Пашка твердил о десяти секундах бессмертия для каждого.
А может быть, нет не только десяти секунд, нет даже утвержденного общественной моралью бессмертия гениев и героев? Может быть, и иллюзорность их вечного существования — лишь слабые стежки в вышиваемом узоре надиндивидуального бессмертия?
Я думал, что сегодняшнее состояние познания уже способно откинуть мифическую зыбкость морального бессмертия.
Сегодня стоит задуматься над другим. В свое время я выписал из «Суммы технологий» абзац, поразивший меня совпадением с моими собственными мыслями: «Не только бессмертие, но даже мафусаилово долголетие в эволюции не оправдывает себя. Организм, хотя бы и не стареющий индивидуально (то есть «не портящийся»), стареет в рамках эволюционирующей популяции в том смысле, в каком прекрасно сохранившаяся модель «форда» 1900 года является ныне совершенно устаревшей как конструктивное решение, не способное конкурировать с современными автомобилями».
Вот-вот! Очень даже можно сегодня оказаться «фордом» 1900 года.
…Все эти мои рассуждения казались мне весьма интересными, поэтому позднее я изложил их Ромке. Он все выслушал со вниманием, однако восторженной реакции, на которую я рассчитывал, не последовало.

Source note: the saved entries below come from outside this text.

-- ==== Sys2Proof/Machine/Packet.lean ====
section
/-! DEFINITION. Command packets: checks, tag windows, targets, holds, and what each opcode does (R44, R306 to R337). -/

namespace Sys2Proof

/-- Parameter word `i`. -/
def Pkt.w (p : Pkt) (i : Nat) : Nat := p.params.getD i 0

end Sys2Proof

namespace Sys2Proof.Machine

/-! ### What an opcode's execution answers -/

/-- Status, DETAIL, data words, accesses to be flagged, whether the command completes later, the state. -/
structure ORes where
  status : Nat
  detail : Nat
  data : List Nat
  flags : List (Nat × Nat × Nat)
  wait : Bool
  st : State

def rOk (s : State) : ORes := ⟨stOk, 0, [], [], false, s⟩
def rData (d : List Nat) (s : State) : ORes := ⟨stOk, 0, d, [], false, s⟩
def rBad (st : Nat) (s : State) : ORes := ⟨st, 0, [], [], false, s⟩
def rBadD (st d : Nat) (s : State) : ORes := ⟨st, d, [], [], false, s⟩
/-- A memory command refused for a segment that exists: its descriptor as it stands is returned (R330). -/
def rBadSeg (st d i : Nat) (s : State) : ORes := ⟨st, d, segWords (segOf s i), [], false, s⟩
def rWait (s : State) : ORes := ⟨stOk, 0, [], [], true, s⟩

/-- A command that its unit's state admits or refuses with WRONG_MODE. -/
def rIf (ok : Bool) (act : State → State) (s : State) : ORes := if ok then rOk (act s) else rBad stWrongMode s

/-- The writer that a packet is. -/
def pktWho (p : Pkt) (batch : Bool) : Who := ⟨p.org, p.src, p.tag, false, batch⟩

/-! ### The tables of R328 to R336 -/

/-- Mode groups of R326: 0 ANY, 1 LIVE, 2 PLAY, 3 SETSVC, 4 SVC, 5 as `CUP_RUN` says itself; whether the opcode is batchable;
the number of units (0: UNIT must be 0); whether it is interim. None for an opcode that is not listed. -/
def opInfo : Nat → Option (Nat × Bool × Nat × Bool)
  | 0x00 => some (0, false, 0, false)
  | 0x01 => some (0, false, 0, false)
  | 0x02 => some (0, false, 0, true)
  | 0x03 => some (1, false, 0, false)
  | 0x04 => some (1, false, 0, false)
  | 0x05 => some (1, false, 0, false)
  | 0x06 => some (0, false, 0, false)
  | 0x10 => some (0, false, 0, false)
  | 0x11 => some (1, true, 0, false)
  | 0x12 => some (1, true, 0, false)
  | 0x13 => some (0, false, 0, false)
  | 0x20 => some (1, false, 0, false)
  | 0x21 => some (1, false, 0, false)
  | 0x22 => some (1, false, 0, false)
  | 0x23 => some (1, false, 0, true)
  | 0x24 => some (1, false, 0, false)
  | 0x25 => some (1, false, 0, false)
  | 0x26 => some (1, true, 16, false)
  | 0x27 => some (0, false, 0, false)
  | 0x28 => some (0, false, 0, false)
  | 0x30 => some (2, false, 64, false)
  | 0x31 => some (2, false, 64, true)
  | 0x32 => some (2, true, 64, false)
  | 0x33 => some (2, true, 64, false)
  | 0x34 => some (2, true, 64, false)
  | 0x35 => some (2, true, 64, false)
  | 0x36 => some (2, true, 64, false)
  | 0x37 => some (2, true, 64, false)
  | 0x38 => some (2, true, 64, false)
  | 0x40 => some (1, true, 32, false)
  | 0x41 => some (1, true, 32, false)
  | 0x42 => some (1, true, 32, false)
  | 0x43 => some (1, true, 128, false)
  | 0x44 => some (1, true, 128, false)
  | 0x45 => some (1, true, 128, false)
  | 0x46 => some (0, false, 128, false)
  | 0x50 => some (1, true, 8, false)
  | 0x51 => some (1, true, 8, false)
  | 0x52 => some (1, true, 8, false)
  | 0x53 => some (1, true, 8, false)
  | 0x60 => some (1, true, 0, false)
  | 0x61 => some (1, true, 0, false)
  | 0x62 => some (1, false, 0, false)
  | 0x63 => some (3, false, 0, false)
  | 0x64 => some (0, false, 0, false)
  | 0x70 => some (5, false, 0, true)
  | 0x71 => some (3, false, 0, true)
  | 0x72 => some (4, false, 0, true)
  | 0x73 => some (4, false, 0, true)
  | 0x74 => some (4, false, 0, true)
  | 0x80 => some (0, false, 0, false)
  | 0x90 => some (0, false, 0, false)
  | 0x91 => some (0, false, 0, false)
  | 0xF0 => some (0, false, 0, false)
  | _ => none

/-- Whether an opcode gives an interim reply. -/
def opInterim (op : Nat) : Bool := match opInfo op with | some i => i.2.2.2 | none => false

/-- Bits of the first parameter words that the tables define. -/
def opBits : Nat → List Nat
  | 0x01 => [1]
  | 0x02 => [0x1F]
  | 0x10 => [0xFFFFFFFF, 0xF01FF]
  | 0x11 => [0xFFFFFFFF, 0xF01FF]
  | 0x12 => [0xFFFFFFFF, 0xF0000]
  | 0x20 => [0x3FFFF, 0x7FFFFFF, 0xF7]
  | 0x21 => [0x8003FFFF]
  | 0x22 => [0x3FFFF]
  | 0x23 => [0x8003FFFF]
  | 0x24 => [0x3FFFF]
  | 0x25 => [0xFFFFF]
  | 0x26 => [0x1FF]
  | 0x27 => [0x3FFFF]
  | 0x28 => [0xFFFFF]
  | 0x31 => [0xF3]
  | 0x35 => [0x3FFFF]
  | 0x36 => [0xFFFFFFFF, 0xFFFF]
  | 0x37 => [0xFFFFFF]
  | 0x38 => [0x3FFFF]
  | 0x45 => [0xFF]
  | 0x62 => [1]
  | 0x70 => [0xFF03]
  | 0x74 => [1]
  | 0x80 => [1]
  | _ => []

/-- The parameter words that an opcode takes (R308, R328 to R336). -/
def opWords (s : State) (p : Pkt) : Nat :=
  match p.opcode with
  | 0x01 => 1
  | 0x02 => 1
  | 0x04 => 2
  | 0x10 => 2
  | 0x11 => 2 + p.w 1 % 512
  | 0x12 => 4
  | 0x20 => 3
  | 0x21 =>
    let d := segOf s (p.w 0 % 2 ^ 18)
    if d.state == 0 then max 3 p.params.length else 3 + p.w 2 * widthWords d.width
  | 0x22 => 1
  | 0x23 => 1
  | 0x24 => 2 + 4 * p.w 1
  | 0x25 => 2 + 8 * p.w 1
  | 0x26 => 1
  | 0x27 => 1
  | 0x28 => 2
  | 0x31 => 3
  | 0x35 => 1
  | 0x36 => 2
  | 0x37 => 1
  | 0x38 => 1
  | 0x45 => 1
  | 0x61 => 2
  | 0x62 => 1
  | 0x63 => 2
  | 0x70 => 1
  | 0x73 => max 1 p.params.length
  | 0x74 => 1
  | 0x80 => 2
  | 0xF0 => 1
  | _ => 0

/-- LENGTH is what the opcode's table fixes (R308). -/
def lengthOk (s : State) (p : Pkt) : Bool :=
  p.length == 4 + p.params.length + b2n p.crc && p.params.length == opWords s p

/-- The device mode admits a group (R326). -/
def groupOk (g m : Nat) : Bool :=
  match g with
  | 0 => memN [mdSetup, mdArmed, mdRun, mdHold, mdCoast, mdCupping, mdSafe, mdService, mdRecover] m
  | 1 => memN [mdSetup, mdArmed, mdRun, mdHold, mdCoast, mdSafe, mdService] m
  | 2 => memN [mdSetup, mdArmed, mdRun, mdHold, mdCoast] m
  | 3 => m == mdSetup || m == mdService
  | 4 => m == mdService
  | _ => true

/-- Commands that read or write Carafe, which an untrained Carafe refuses in SERVICE (R346). -/
def opCarafe (p : Pkt) : Bool := p.opcode / 16 == 2 || p.opcode / 16 == 4 || (p.opcode == 0x80 && p.w 0 % 2 == 0)

/-- The commands of a device without a valid firmware image (R352). -/
def svcOps : List Nat := [0x00, 0x01, 0x73, 0x74, 0x90, 0x91, 0xF0]

/-- Step 10 of R321. -/
def modeOk (s : State) (p : Pkt) : Bool :=
  (match opInfo p.opcode with | some i => groupOk i.1 (mode s) | none => true)
    && (s.on F.CAR_STAT_TRAINED 0 || !opCarafe p)
    && (!s.boot.svcOnly || (p.org == 4 && memN svcOps p.opcode))

/-- Step 8 of R321; a device without firmware admits its few commands whatever the mask (assumption 34). -/
def maskOk (s : State) (p : Pkt) : Bool :=
  memN [0x00, 0x01, 0xF0] p.opcode || permCmd s p.org (p.opcode / 16) || (s.boot.svcOnly && p.org == 4 && memN svcOps p.opcode)

/-- Step 11 of R321: UNIT in range, reserved bits 0. -/
def unitOk (p : Pkt) : Bool :=
  (match opInfo p.opcode with | some i => (if i.2.2.1 == 0 then p.unit == 0 else decide (p.unit < i.2.2.1)) | none => true)
    && ((opBits p.opcode).zip p.params).all (fun e => e.2 ||| e.1 == e.1)

/-! ### Registers (R329) -/

/-- `COUNT` words read at ascending addresses; the position of the first unmapped one, 0 for none. -/
def regReads (s : State) (a : Nat) : Nat → List Nat
  | 0 => []
  | n + 1 => readReg0 s a :: regReads s (a + 4) n

def opRegRd (p : Pkt) (s : State) : ORes :=
  let a := p.w 0
  let n := p.w 1 % 512
  if n == 0 || decide (256 < n) || p.w 1 / 65536 % 16 == 0 then rBad stBadParam s
  else if a % 4 != 0 then rBad stBadAlign s
  else
    let gap := ((List.range n).find? (fun i => (readReg s (a + 4 * i)).isNone)).map (· + 1)
    ⟨if gap.isSome then stBadParam else stOk, gap.getD 0, regReads s a n, [], false, s⟩

/-- `REG_WR`: words, each by its class. -/
def opRegWr (batch : Bool) (p : Pkt) (s : State) : ORes :=
  let a := p.w 0
  let n := p.w 1 % 512
  let m := p.w 1 / 65536 % 16
  if n == 0 || decide (256 < n) || m == 0 then rBad stBadParam s
  else if a % 4 != 0 then ⟨stBadAlign, 1, [], [(cBadAlign, a, p.w 2)], false, s⟩
  else
    let r := regWrites n true (pktWho p batch) a m 1 (p.params.drop 2) (0, 0, [], s)
    ⟨r.1, r.2.1, [], r.2.2.1, false, r.2.2.2⟩

/-- `REG_RMW`: the written word is the old one with the selected bits replaced (R41). -/
def opRegRmw (batch : Bool) (p : Pkt) (s : State) : ORes :=
  let a := p.w 0
  let m := p.w 1 / 65536 % 16
  let old := readReg0 s a
  let new := (old - (old &&& p.w 2)) + (p.w 3 &&& p.w 2)
  if m == 0 then rBad stBadParam s
  else if a % 4 != 0 then ⟨stBadAlign, 0, [], [(cBadAlign, a, p.w 3)], false, s⟩
  else
    let r := regWrite (pktWho p batch) a m new s
    ⟨r.status, 0, if batch || r.status != stOk then [] else [old], r.flags, false, r.st⟩

/-! ### Session (R44, R45, R328) -/

def openOf (s : State) (o : Nat) : Option Batch := s.opens.find? (fun b => b.org == o)

def opBatchOpen (p : Pkt) (s : State) : ORes :=
  if p.batchId == 0 then rBad stBadParam s
  else if (openOf s p.org).isSome then rBad stBusy s
  else rOk (batchSync { s with opens := s.opens ++ [⟨p.org, p.src, p.batchId, [], 0, s.eff⟩] })

/-- Ticks that staging may take: 2 µs and 8 ns a member. -/
def stageTicks (n : Nat) : Nat := (2000 + 8 * n) * 4 / 25 + 1

def opBatchCommit (j : Nat) (p : Pkt) (s : State) : ORes :=
  let at_ := p.w 0 + p.w 1 * 2 ^ 32
  match openOf s p.org with
  | none => rBad stBadParam s
  | some b =>
    if b.id != p.batchId then rBad stBadParam s
    else if at_ != 0 && decide (serial 64 at_ (s.ctOf s.eff) > 256 * 1600000000) then rBad stBadParam s
    else if 4 ≤ s.staged.length then rBad stBusy s
    else rWait (batchSync { s with
      opens := s.opens.filter (fun x => x.org != p.org)
      staged := s.staged ++ [⟨b, j, p.tag, at_, false, false, s.eff + stageTicks b.words⟩] })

— Все не так, — сказал Ромка. — По пунктам. Во-первых, то, что ты называешь «надиндивидуальным бессмертием», по сути, бессмертие человеческого прогресса. И оно немыслимо без личного бессмертия мысли и поступков гениев и героев. Идеи и деяния истинных гениев и героев ведут общество, и не будь в истории этого движения, о каком надиндивидуальном бессмертии в историческом смысле можно вообще говорить? А во-вторых, ты заигрался словами и выдвигаешь теории, которые бьют тебя же самого. Ты художник, создатель, так сказать. Тебя же жутко заботит твоя индивидуальность и необходимость самовыражения. Ну, в общем-то, это закономерно. Иначе зачем работать в искусстве? Да и не только в искусстве. А мешая принципы биологической эволюции с путями развития общественного сознания, ты ратуешь за людскую унификацию. Стремясь стать не «фордом» 1900 года, а «кадиллаком» с электронным устройством, пытаешься стать одним из стада этих «кадиллаков», как ты сам изволишь выражаться. Это ведь стремление не к современности, а к модели сегодняшнего дня, или, попросту, к моде. А сегодняшняя модель завтра все равно станет устаревшей. Только индивидуальная неповторимость не знает старения. Конечно, для века важна та индивидуальность, которая вобрала в себя высоты времени. Но не подравнялась под него, а выразила его в наиболее значительном. И если ты поразмыслишь как следует над собственным призывом к развитию лишь внутри «популяции», по ее нормам поймешь, что картинка получится довольно скучная. Каждый человек превратится во взаимозаменяемую деталь по законам технологии века. Чего уж хуже!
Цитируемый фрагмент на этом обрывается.